» Records for the task:
-- ==== Sys2Proof/Certificates/Slice0/Obligations.lean ====
section
/-! DEFINITION. The statements for the provers. Each names the rules of spec/ it follows; the ones about a value the spec leaves open say so. -/

open Sys2Proof Sys2Proof.Machine

/-! Power, start and reset -/

/-- R480, R481 (steps P1 to P3), R505: power-good rises and falls, and the thermal wait ends. Says that these commands complete: pwrGoodAssert,
pwrGoodDeassert, startThermalClear. -/
def Obligations.PowerGoodStartsAndStopsTheE9 : Prop :=
  (∀ (hot : Bool) (s : State), s.boot.phase = .off →
    exec (.pwrGoodAssert hot) s =
      .next { s with boot := { s.boot with phase := if hot then .thermalWait else .inReset, status := 0 } }) ∧
  (∀ (hot : Bool) (s : State), s.boot.phase ≠ .off → exec (.pwrGoodAssert hot) s = .next s) ∧
  (∀ s : State, s.boot.phase = .thermalWait →
    exec .startThermalClear s = .next { s with boot := { s.boot with phase := .inReset, fatalLine := false } }) ∧
  (∀ s : State, s.boot.phase ≠ .thermalWait → exec .startThermalClear s = .next s) ∧
  (∀ s : State, ∃ t, exec .pwrGoodDeassert s = .next t ∧ t.boot.phase = .off ∧ t.boot.status = 0 ∧ runState t = 0 ∧
    t.faults = {} ∧ t.mem = {} ∧ t.coh = {} ∧ t.present = 0 ∧ t.tcs = [] ∧ t.items = [] ∧ t.ctxs = [] ∧ t.queues = [] ∧ t.batons = [] ∧
    t.groups = [] ∧ t.slots = [] ∧ t.obj = [] ∧ t.regs = [] ∧ t.cores = [] ∧ t.ports = [] ∧ t.links = [] ∧
    t.out = s.out ∧ t.pending = s.pending ∧ t.fuse = s.fuse ∧ t.flash.app = s.flash.app ∧ t.flash.hours = s.flash.hours)

/-- R485 (steps 3 and 4), R487, R419: the run's state goes, the flash, the fuses and the retained region stay; then the hold ends. Says that these
commands complete: resetHoldEnd, goingDownEnd. -/
def Obligations.PackageResetDiscardsTheRun : Prop :=
  (∀ s : State, s.boot.phase = .goingDown → ∃ t, exec .goingDownEnd s = .next t ∧ t.boot.phase = .resetHold ∧ runState t = 3 ∧
    t.faults.log = s.faults.log ∧ t.faults.resetCount = s.faults.resetCount ∧ t.faults.resetReason = s.faults.resetReason ∧
    t.faults.windows = [] ∧ t.mem = {} ∧ t.coh = {} ∧ t.present = 0 ∧ t.tcs = [] ∧ t.items = [] ∧ t.ctxs = [] ∧ t.queues = [] ∧
    t.batons = [] ∧ t.groups = [] ∧ t.slots = [] ∧ t.obj = [] ∧ t.regs = [] ∧ t.cores = [] ∧ t.ports = [] ∧ t.links = [] ∧ t.sc = {} ∧
    t.out = s.out ∧ t.pending = s.pending ∧ t.fuse = s.fuse ∧ t.flash.app = s.flash.app ∧ t.flash.hours = s.flash.hours) ∧
  (∀ s : State, s.boot.phase ≠ .goingDown → exec .goingDownEnd s = .next s) ∧
  (∀ (hot : Bool) (s : State), s.boot.phase = .resetHold →
    exec (.resetHoldEnd hot) s = .next { s with boot := { s.boot with
      phase := if s.boot.reason = 5 ∧ hot = true then .thermalWait else .inReset, fatalLine := false } }) ∧
  (∀ (hot : Bool) (s : State), s.boot.phase ≠ .resetHold → exec (.resetHoldEnd hot) s = .next s)

/-- R37, R481, R482, R500, R501: what the steps of the start leave. Says that these commands complete: packageResetRelease, selfTestComplete,
linkTrainingComplete, discoveryComplete, bootCopyComplete, discoveryRequest, hbmZeroComplete, startFailTimeout. -/
def Obligations.StartSequenceReachesRunning : Prop :=
  (∀ (m : Bool) (b : BitVec 3) (c : BitVec 7) (row : Option Nat) (s : State), s.boot.phase = .inReset →
    exec (.packageResetRelease m b c row false) s = .next { s with boot := { s.boot with
      phase := .starting, status := 0, fatalLine := false, modeSel := m, boardSlot := b, canNode := c, attest := !s.fuse.idErased
      selfTest := [(14, 2)], bonds := [], probes := [], flooded := false } }) ∧
  (∀ (m : Bool) (b : BitVec 3) (c : BitVec 7) (row : Option Nat) (s : State), s.boot.phase = .inReset →
    ∃ t, exec (.packageResetRelease m b c row true) s = .next t ∧ t.boot.phase = .starting ∧ t.boot.modeSel = m ∧ t.boot.boardSlot = b ∧
      t.boot.canNode = c ∧ t.boot.selfTest = [(14, 1)]) ∧
  (∀ (m : Bool) (b : BitVec 3) (c : BitVec 7) (row : Option Nat) (pass : Bool) (s : State), s.boot.phase ≠ .inReset →
    exec (.packageResetRelease m b c row pass) s = .next s) ∧
  (∀ (die : Nat) (pass : Bool) (s : State), okDie die = true → die ≠ 14 → s.boot.phase = .starting → dieFitted s.fuse.part die = true →
    exec (.selfTestComplete die pass) s =
      .next { s with boot := { s.boot with selfTest := tset 0 s.boot.selfTest die (if pass then 1 else 2) } }) ∧
  (∀ (i : Nat) (fu fd : List Nat) (s : State), i < 17 → s.boot.phase = .starting → tget 0 s.boot.selfTest (linkEnds i).1 ≠ 0 →
    tget 0 s.boot.selfTest (linkEnds i).2 ≠ 0 → ∃ t, exec (.linkTrainingComplete i fu fd) s = .next t ∧
    t.links = (linkPut s i { up := trainedSide 136 fu, down := trainedSide 136 fd }).links ∧
    ((trainedSide 136 fu).lanes ≠ [] → (trainedSide 136 fd).lanes ≠ [] →
      t.boot.probes = probeOf s i (linkEnds i).1 (linkEnds i).2 :: probeOf s i (linkEnds i).2 (linkEnds i).1 :: s.boot.probes) ∧
    t = { s with links := t.links, boot := t.boot, out := t.out }) ∧
  (∀ (n : Nat) (s : State), n < 6 → s.boot.phase = .starting → tget 0 s.boot.selfTest n ≠ 0 → tget 0 s.boot.selfTest (6 + n) ≠ 0 →
    ∃ t, exec (.linkTrainingComplete (17 + n) [] []) s = .next t ∧ bondTrained t n = true ∧
      t.boot.probes = probeOf s (17 + n) n (6 + n) :: probeOf s (17 + n) (6 + n) n :: s.boot.probes ∧ t = { s with boot := t.boot, out := t.out }) ∧
  (∀ s : State, s.boot.phase = .starting → s.boot.claryn = true →
    exec .discoveryRequest s = .next { s with boot := { s.boot with flooded := true }, out := .discoveryFlood :: s.out }) ∧
  (∀ (micros : Nat) (s : State), s.boot.phase = .starting → s.boot.claryn = true → s.boot.flooded = true → minimumMet (presentMask s) = false →
    ∃ t, exec (.discoveryComplete micros) s = .next t ∧ t.present = presentMask s ∧ t.boot.phase = .held ∧ t.boot.status = 2 ∧ runState t = 2 ∧
      t.faults.startResult = 1) ∧
  (∀ (micros : Nat) (s : State), s.boot.phase = .starting → s.boot.claryn = true → s.boot.flooded = true → minimumMet (presentMask s) = true →
    stormRule s = true → ∃ t, exec (.discoveryComplete micros) s = .next t ∧ t.present = presentMask s ∧ t.boot.phase = .held ∧
      t.boot.status = 2 ∧ t.faults.startResult = 2 ∧ t.faults.stormHold = true) ∧
  (∀ (micros : Nat) (s : State), s.boot.phase = .starting → s.boot.claryn = true → s.boot.flooded = true → minimumMet (presentMask s) = true →
    stormRule s = false → ∃ t, exec (.discoveryComplete micros) s = .next t ∧ t.present = presentMask s ∧ t.boot.phase = .discovered ∧
      t.tb.on = true ∧ t.tb.now = 0) ∧
  (∀ (micros : Nat) (s : State), (s.boot.phase ≠ .starting ∨ s.boot.claryn = false ∨ s.boot.flooded = false) →
    exec (.discoveryComplete micros) s = .next s) ∧
  (∀ s : State, s.boot.phase = .discovered → ∃ t, exec .hbmZeroComplete s = .next t ∧ t.boot.phase = .zeroed ∧
    t.mem = {} ∧ t.coh = {} ∧ t.boot.perst = [] ∧ t = { s with mem := {}, coh := {}, mds := t.mds, ports := t.ports, out := t.out, boot := t.boot }) ∧
  (∀ (micros : Nat) (s : State), s.boot.phase = .zeroed → ∃ t, exec (.bootCopyComplete micros) s = .next t ∧ t.boot.phase = .running ∧
    t.boot.status = 1 ∧ runState t = 1 ∧ t.faults.startResult = 0 ∧
    (∀ ac < 128, acPresent s ac = true → coreAt t ac = { on := true, pc := BitVec.ofNat 64 (lowestTile s), x := tset 0 [] 10 (BitVec.ofNat 64 ac) }) ∧
    t.tcs = s.tcs ∧ t.regs = s.regs ∧ t.pending = s.pending) ∧
  (∀ s : State, exec .startFailTimeout s =
    .next (if s.boot.phase = .starting ∧ s.boot.claryn = false then { s with boot := { s.boot with phase := .failed, status := 3 } } else s))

» Exercise objective:
In the material above, find the line containing "(∀ (micros : Nat) (s : State), (s.boot.phase" and the line containing "t.boot.status = 1", then write out exactly those two lines and every line between them, and nothing more.

» Exercise output:
  (∀ (micros : Nat) (s : State), (s.boot.phase ≠ .starting ∨ s.boot.claryn = false ∨ s.boot.flooded = false) →
    exec (.discoveryComplete micros) s = .next s) ∧
  (∀ s : State, s.boot.phase = .discovered → ∃ t, exec .hbmZeroComplete s = .next t ∧ t.boot.phase = .zeroed ∧
    t.mem = {} ∧ t.coh = {} ∧ t.boot.perst = [] ∧ t = { s with mem := {}, coh := {}, mds := t.mds, ports := t.ports, out := t.out, boot := t.boot }) ∧
  (∀ (micros : Nat) (s : State), s.boot.phase = .zeroed → ∃ t, exec (.bootCopyComplete micros) s = .next t ∧ t.boot.phase = .running ∧
    t.boot.status = 1 ∧ runState t = 1 ∧ t.faults.startResult = 0 ∧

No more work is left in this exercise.